Американцу ничто не дорого, но он не швырнет. Жила. Заплатит, что угодно, и не поморщится, но не швырнет… А без этого уходит столько былых оттенков развеселой жизни. Один Гульд, enfant terrible «четырехсот», пробовал швырять американские миллионы, но и тот кончил судебным процессом со своей женой, французской шансонеткой, когда выяснилось, что она покупает девяносто шесть шляп в месяц… И каких шляп!.. Больше тридцати в месяц американка не купит.
Один русский, расшвыривая папенькин миллион, любил говорить:
– Хочу умереть под забором с гитарой в руках…
Мечта, пожалуй, осуществится: он умрет под забором Парижа, только без гитары - она пропита уже…
Роскошь прячется от глаз толпы.
Роскошь претворяется в иные формы: в форму власти над человеческими душами:
– Хочу иметь свою газету.
– Хочу построить церковь, охранительницу устоев.
– Хочу открыть школу, где будут учить: все существующее прекрасно: всякая частная собственность священна, «предвечная справедливость»…
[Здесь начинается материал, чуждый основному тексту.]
-- ==== Sys2Proof/Safety.lean ====
section
/-! DEFINITION. What a safe state is, and the spec's own terms in which claims are written: the clock premise, the
accepted ranges and layouts of received pulses, hexadecimal digits (spec/10_state.md R35, spec/60_exceptions.md R220,
spec/30_encoding.md R72 to R75). -/

namespace Sys2Proof.Machine

/-- The invariants of R35 on one state: the buffer's canonical form (I-1, I-2), and no stamp of the block later than the
clock (I-4). -/
structure State.Inv (s : State) : Prop where
  bufWf : Memory.wf s.block.buf = true
  edgeNotLater : s.block.lastEdgeTime ≤ s.clock
  commandNotLater : ∀ l, s.block.last = some l → l.time ≤ s.clock

/-- The stamps an instruction gives the block, in the order it gives them at once (R220): of a POLL the first phase's. -/
def instrStamp (i : Instr) : Option Nat :=
  match i with
  | .reset t0 => some t0
  | .edge t _ => some t
  | .timeoutCheck now => some now
  | .decode _ now => some now
  | .poll nowA _ => some nowA
  | .record _ _ => none
  | .takeSnapshot => none
  | .matchPulse _ _ => none
  | .parseHex _ => none
  | .formatHex _ => none
  | .encode _ _ => none
  | .send _ _ => none
  | .necFrame _ => none
  | .hexText _ => none
  | .rxLeadIn _ => none
  | .rxHdrMark _ => none
  | .rxHdrSpace _ => none
  | .rxRptSpace _ => none
  | .rxBitMark _ _ => none
  | .rxOneSpace _ _ => none
  | .rxZeroSpace _ _ => none
  | .rxStandardFrame _ => none
  | .rxRepeatFrame _ => none
  | .txHeader => none
  | .txBit1 => none
  | .txBit0 => none
  | .txStop => none
  | .txRepeatFrame => none
  | .txWait => none
  | .txOutput _ _ => none
  | .resultNone => none
  | .resultCommand _ => none
  | .resultRepeat => none
  | .causeMalformedInput => none
  | .causeTimingMismatch => none
  | .causeBufferOverflow => none
  | .causeChecksumMismatch => none

/-- The stamp is at least as large as every stamp the state knows to have been given earlier (R220). -/
def StampNotEarlier (s : State) (t : Nat) : Prop :=
  s.clock ≤ t ∧ s.block.lastEdgeTime ≤ t ∧ ∀ l, s.block.last = some l → l.time ≤ t

/-- The instruction meets the clock premise in the state: its stamp is no earlier than any given before, and the two
stamps of a POLL are in order (R220, R200). -/
def MeetsClockPremise (i : Instr) (s : State) : Prop :=
  (∀ t, instrStamp i = some t → StampNotEarlier s t) ∧
    ∀ nowA nowB, i = .poll nowA nowB → nowA ≤ nowB

/-- There is a pulse at position `k` and its duration lies in the accepted range, both ends included (R74). -/
def PulseIn (p : List Nat) (k lo hi : Nat) : Prop := ∃ d, p[k]? = some d ∧ lo ≤ d ∧ d ≤ hi

/-- The pulses after the lead-in, if the first is one (R132). -/
def WithoutLeadIn (s p : List Nat) : Prop :=
  (∃ d, 20000 < d ∧ s = d :: p) ∨ (s = p ∧ ∀ d, s.head? = some d → d ≤ 20000)

/-- The standard layout of R75 with the ranges of R74; bit `i` of the frame in line order is the one its space spells. -/
def StandardLayout (p : List Nat) (f : Frame) : Prop :=
  PulseIn p 0 8600 9400 ∧ PulseIn p 1 4100 4900 ∧
    ∀ i, i < 32 → PulseIn p (2 + 2 * i) 162 962 ∧
      (f.getLsbD (31 - i) = true → PulseIn p (3 + 2 * i) 1288 2088) ∧
      (f.getLsbD (31 - i) = false → PulseIn p (3 + 2 * i) 162 962)

/-- The repeat layout of R75 with the ranges of R74. -/
def RepeatLayout (p : List Nat) : Prop :=
  PulseIn p 0 8600 9400 ∧ PulseIn p 1 1850 2650 ∧ PulseIn p 2 162 962

/-- The character is a hexadecimal digit of either case, with its value (R72). -/
def HexDigitValue (c : Char) (v : Nat) : Prop :=
  (v < 10 ∧ c = Char.ofNat ('0'.toNat + v)) ∨
    (10 ≤ v ∧ v < 16 ∧ (c = Char.ofNat ('A'.toNat + (v - 10)) ∨ c = Char.ofNat ('a'.toNat + (v - 10))))

/-- The diagnostics of a frame whose checksum predicates fail, address first (R73, R138, R172). -/
def checksumDiags (addrDiag cmdDiag : Diag) (f : Frame) : List Event :=
  (if f.extractLsb 31 24 ^^^ f.extractLsb 23 16 = 0xFF#8 then [] else [.diag addrDiag]) ++
    (if f.extractLsb 15 8 ^^^ f.extractLsb 7 0 = 0xFF#8 then [] else [.diag cmdDiag])

end Sys2Proof.Machine
end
Есть люди, любящие тишь деревень. Они могут жить месяцы в тихой мирной глуши и быть довольны жизнью. Некоторые, чтобы творить, уходят в одиночество. Я их не понимаю: они иные люди.
Лежа ночью с открытым окном на площади Оперы - самое оживленное место на земном шаре, - я прислушиваюсь к гулу улицы, и она кажется мне живым существом. Несмолкаемый, сливающийся в одно рев автомобильных гудков, лязг и гиканье неуклюжих подвод, шипение пара, выкрики камло, какой-то звон, задавленный гул «метро» - все сливается в один голос улицы, ухо перестает различать отдельные звуки…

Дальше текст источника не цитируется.